Lifecycle of DDoS Attack Groups.

Analysis results reveal the fact that most DDoS attack groups stay active for a relatively short time period, only 19 groups remain active after three months. Meanwhile, attackers can utilize only no more than 10 C2 servers to gain possession of over 27K vulnerable machines or devices to be their botnet army in a very short time.

Figure 8 tells the fact that DDoS attack groups keep emerging and fading in every month. Figure 9 shows active month distribution among all DDoS attack groups. Most attack groups disappear in less than 3 months and the largest group remains active for 23 months.

Fig. 9.
figure 9

Active month distribution of DDoS attack groups

Statistics of Top 10 DDoS Attack Groups:

In Table 8, we display the top 10 DDoS attack groups by ranking bots in possession by each one of them.

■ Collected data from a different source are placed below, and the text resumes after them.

/-- The assembly is opened, added to, closed into a call, merged or refused, and abandoned at 20 s (R65 to R68), the call that
it closes into tested as R58 states, in an order that is spelled out for CALL and again here; a presence byte of CLOSE CALL
that no code assigns is refused out of range, after "No decks", as the assembly closes (log 46). A station, class or deck that
no code names is out of range (R65, R66). That an early ASSEMBLY_TIMEOUT only empties the frames sent is log 2; the closing run
of planner and offer is log 12. -/
def Obligations.AssemblyBuildsACall : Prop :=
  ∀ (s : State) (h : Head),
    (∀ n k st c, stationCode n = some st → cageClassCode k = some c → s.admits h .openCall 2 none →
      ((s.work.stations[st]).inService = true →
        s.Answers (.openCall h n k) h .openCall { s.heard h .openCall with assembly := some ⟨st, c, [], s.now⟩ }
          (.done, .nothing)) ∧
      ((s.work.stations[st]).inService = false →
        s.Reads (.openCall h n k) h .openCall (.refused .notInService, .nothing))) ∧
    (∀ n k, 16 ≤ n ∨ 2 ≤ k → s.admits h .openCall 2 none →
      s.Reads (.openCall h n k) h .openCall (.refused .outOfRange, .nothing)) ∧
    (∀ n a, s.assembly = some a → 3 ≤ n → s.admits h .addDeck 1 none →
      s.Reads (.addDeck h n) h .addDeck (.refused .outOfRange, .nothing)) ∧
    (∀ n a d, s.assembly = some a → deckCode n = some d → s.admits h .addDeck 1 none →
      s.Answers (.addDeck h n) h .addDeck
        (if d ∈ a.decks ∨ (s.work.stations[a.station]).decks.has d = false ∨ 3 ≤ a.decks.length then s.heard h .addDeck
          else { s.heard h .addDeck with assembly := some { a with decks := a.decks ++ [d] } })
        (if d ∈ a.decks then (.refused .deckRepeated, .nothing)
          else if (s.work.stations[a.station]).decks.has d = false then (.refused .deckNotServed, .nothing)
          else if 3 ≤ a.decks.length then (.refused .assemblyFull, .nothing)
          else (.done, .nothing))) ∧
    (s.assembly = none →
      (∀ n, s.admits h .addDeck 1 none → s.Reads (.addDeck h n) h .addDeck (.refused .noAssembly, .nothing)) ∧
      (∀ riders payload, s.admits h .closeCall (ridersSize riders + optionalSize 2 payload) none →
        s.Reads (.closeCall h riders payload) h .closeCall (.refused .noAssembly, .nothing))) ∧
    (∀ a riders payload, s.assembly = some a → s.admits h .closeCall (ridersSize riders + optionalSize 2 payload) none →
      let closed : State := { s.heard h .closeCall with assembly := none }
      (a.decks = [] → s.Answers (.closeCall h riders payload) h .closeCall closed (.refused .noDecks, .nothing)) ∧
      (a.decks ≠ [] → riders.read = none ∨ payload.read = none →
        s.Answers (.closeCall h riders payload) h .closeCall closed (.refused .outOfRange, .nothing))) ∧
    (∀ a riders payload, s.assembly = some a →
      s.admits h .closeCall (ridersSize (Presence.of riders) + optionalSize 2 (Presence.of payload)) none →
      let cmd := Instr.closeCall h (.of riders) (.of payload)
      let closed : State := { s.heard h .closeCall with assembly := none }
      let q := s.queues.get .service
      let work := CallWork.cage a.station a.cls (orderedDecks a.decks) (riders.map (orderedRiders a.decks)) payload
      let tests := s.cageCallTests a.station a.cls a.decks riders payload
      (a.decks ≠ [] → countsInRange riders payload = false →
        s.Answers cmd h .closeCall closed (.refused .outOfRange, .nothing)) ∧
      (∀ r, a.decks ≠ [] → countsInRange riders payload = true → tests = some r →
        s.Answers cmd h .closeCall (closed.settle .service) (.refused r, .nothing)) ∧
      (a.cls = .men ∨ a.cls = .material →
        TestsInOrder (fun r => tests = some r)
          [((a.cls = .material ∧ riders ≠ none) ∨ (a.cls = .men ∧ payload ≠ none) ∨
              (∃ l, riders = some l ∧ l.length ≠ a.decks.length), .outOfRange),
           (¬a.decks.Nodup, .deckRepeated),
           ((s.work.stations[a.station]).inService = false, .notInService),
           ((∃ d ∈ a.decks, (s.work.stations[a.station]).decks.has d = false), .deckNotServed)]
          (tests = none)) ∧
      (a.decks ≠ [] → countsInRange riders payload = true → tests = none →
        (∀ e, q.find? (fun x => x.work.merges work) = some e →
          s.Answers cmd h .closeCall (closed.settle .service) (.merged, .callId e.id)) ∧
        ((∀ x ∈ q, x.work.merges work = false) → 24 ≤ s.admissionCount .service →
          s.Answers cmd h .closeCall (closed.settle .service) (.refused .queueFull, .nothing)) ∧
        ((∀ x ∈ q, x.work.merges work = false) → s.admissionCount .service < 24 →
          let call : Call :=
            ⟨s.nextCallId .service, h.link, work, false, if s.bars[a.station] then .heldBar else .waiting, s.now⟩
          s.Answers cmd h .closeCall
            (({ closed with
                queues := s.queues.set .service (q ++ [call])
                lastCallId := s.lastCallId.set .service call.id } : State).settle .service) (.done, .callId call.id)))) ∧
    (∀ a, s.assembly = some a →
      exec .assemblyTimeout s =
        .next { s with
          sent := []
          assembly := if 20000 ≤ (s.now - a.openedAt).toNat then none else some a })

/-- CANCEL CALL by the place where the call is (R63), and the expiry of an ended call after 60 s (R64); the end of an active
trip and of a staged one, with the outcome records, the ended call and the counter that it brings (R64, R86 to R88, R161); a
staged trip withdrawn, and a call returned, which absorbs an equal entry (R62, R90); the state in which the end of an active
trip leaves its winder (R98). That an early expiry only empties the frames sent is log 2; the closing run of planner and offer
is log 12. -/
def Obligations.CallsAreCancelledAndExpire : Prop :=
  (∀ (s : State) (h : Head) (n id : Nat) (w : Winder), winderCode n = some w →
    s.admits h .cancelCall 2 (some n) →
    let cmd := Instr.cancelCall h n id
    ((∃ c ∈ s.queues.get w, c.id = id) →
      s.Answers cmd h .cancelCall
        (({ s.heard h .cancelCall with
            queues := s.queues.set w ((s.queues.get w).filter (fun c => c.id != id))
            ended := s.ended.set w (addEnded (s.ended.get w) ⟨id, s.now, .cancelled⟩) } : State).settle w)
        (.done, .nothing)) ∧
    ((∀ c ∈ s.queues.get w, c.id ≠ id) →
      (∀ t c, (s.pipe w).staged = some t → t.source = some c → c.id = id →
        s.Answers cmd h .cancelCall (((s.heard h .cancelCall).discardStaged w .withdrawn).settle w) (.done, .nothing)) ∧
      ((∀ t c, (s.pipe w).staged = some t → t.source = some c → c.id ≠ id) →
        (∀ t c, (s.pipe w).active = some t → t.source = some c → c.id = id →
          s.Reads cmd h .cancelCall (.refused .inProgress, .nothing)) ∧
        ((∀ t c, (s.pipe w).active = some t → t.source = some c → c.id ≠ id) →
          s.Reads cmd h .cancelCall (.refused .noSuchCall, .nothing))))) ∧
  (∀ (s : State) (w : Winder) (id : Nat),
    exec (.endedCallExpiry w id) s =
      .next { s with
        sent := []
        ended := s.ended.set w
          ((s.ended.get w).filter (fun e => !(e.id == id && decide (60000 ≤ (s.now - e.at_).toNat)))) }) ∧
  (∀ (l : List Ended) (e : Ended), addEnded l e = (l ++ [e]).drop (l.length + 1 - 16)) ∧
  (∀ (s : State) (w : Winder) (o : TripOutcome),
    let p := s.pipe w
    let k := s.counters.get w
    let counted : Counters :=
      match o with
      | .completed | .completedRelevelled => { k with completed := min (k.completed + 1) 4294967295 }
      | .aborted => { k with aborted := min (k.aborted + 1) 4294967295 }
      | .landingFailed => { k with landingFailures := min (k.landingFailures + 1) 4294967295 }
      | .heldPartial | .stopped | .stoppedBar | .driveRefused | .payloadRefused | .withdrawn => k
    let ended (t : Trip) : PerWinder (List Ended) :=
      match t.source with
      | none => s.ended
      | some c => s.ended.set w (addEnded (s.ended.get w) ⟨c.id, s.now, .tripEnded t.number o⟩)
    (p.active = none → s.endActive w o = s) ∧
    (∀ t, p.active = some t → s.endActive w o =
      { s with
        pipes := s.pipes.set w
          { p with active := none, offer := none, settle := none, prior := p.latest, latest := some ⟨t.number, o⟩ }
        repair := if t.kind = .rePair then none else s.repair
        clutchTimer := if t.kind = .rePair then none else s.clutchTimer
        ended := ended t
        counters := s.counters.set w counted }) ∧
    (p.staged = none → s.discardStaged w o = s) ∧
    (∀ t, p.staged = some t → s.discardStaged w o =
      { s with
        pipes := s.pipes.set w
          { p with
            staged := none
            offer := if p.active = none then none else p.offer
            prior := p.latest
            latest := some ⟨t.number, o⟩ }
        ended := ended t
        counters := s.counters.set w counted })) ∧
  (∀ (s : State) (w : Winder) (st : CallState),
    let p := s.pipe w
    let emptied : State :=
      { s with
        pipes := s.pipes.set w { p with staged := none, offer := if p.active = none then none else p.offer } }
    (∀ t c, p.staged = some t → t.source = some c → s.withdrawStaged w st = emptied.returnCall w c st) ∧
    ((∀ t, p.staged = some t → t.source = none) → s.withdrawStaged w st = s.discardStaged w .withdrawn)) ∧
  (∀ (s : State) (w : Winder) (c : Call) (st : CallState),
    let q := s.queues.get w
    let unpaired := (∃ k, c.work = .cycle k) ∧ st = .waiting ∧ s.pairing = .unpaired
    ∀ placed, (unpaired → placed = .heldPairing) → (¬unpaired → placed = st) →
      ((∀ x ∈ q, x.work.merges c.work = false) →
        s.returnCall w c st = { s with queues := s.queues.set w ({ c with state := placed } :: q) }) ∧
      (∀ e, q.find? (fun x => x.work.merges c.work) = some e →
        s.returnCall w c st =
          { s with
            queues := s.queues.set w
              ({ c with state := placed, priority := c.priority || e.priority } :: q.filter (fun x => x.id != e.id))
            ended := s.ended.set w (addEnded (s.ended.get w) ⟨e.id, s.now, .absorbed c.id⟩) })) ∧
  (∀ (s : State) (w : Winder) (o : TripOutcome),
    let t := s.endActive w o
    let parked := t.changeState w .parked
    ((s.winder w).holdPending = true → s.endAndPark w o =
      { parked with
        winders := parked.winders.set w { parked.winder w with held := true, holdPending := false } }) ∧
    ((s.winder w).holdPending = false → s.endAndPark w o = t.changeState w .idle))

Table 8. Statistics of Top 10 DDoS attack groups

Typical DDoS Attack Group Analysis.

The largest DDoS attack group G769 we discover is found to be related to multiple DDoS attack groups unveiled by different security organizations, such as SSHPsychos or Group 93 [11] from Cisco Talos Group, Loligang [12] from Tencent Threat Intelligence Center and malicious IPs (related to *atat456.com domains) referred to by many security researchers [13].

Fig. 10.
figure 10

Subgraphs related to DDoS attack group uncovered by external security researchers

Fig. 11.
figure 11

Monthly trend of emerging/fading C2 servers of DDoS Attack group G769

Figure 10 depicts the relations between C2 servers, in which the red frames are subgraphs related to attack groups recognized by external security researchers in different times. Our approach can construct behavior similarity and threat intelligence relevance for C2 servers, hence be able to correlate them in the same DDoS attack group, confronting the fact that real world attackers keep switching C2 servers to evade detection. Figure 11 supports this point of view by showing the monthly trend of emerging and fading C2 servers of G769.

5 Conclusion

In this paper, a practical attack group framework DDoSAGD is proposed to unveil the facts beneath DDoS attack behaviors. DDoSAGD takes the advantage of a graph theory, and adopts dual community detection methods to discover groups in DDoS attacks. DDoSAGD overcomes the difficulty in discovering attack groups in a long period. Through an in-depth analysis on and comparison with external uncovered attack groups, results verify that our approach is both applicable and efficient in the real world.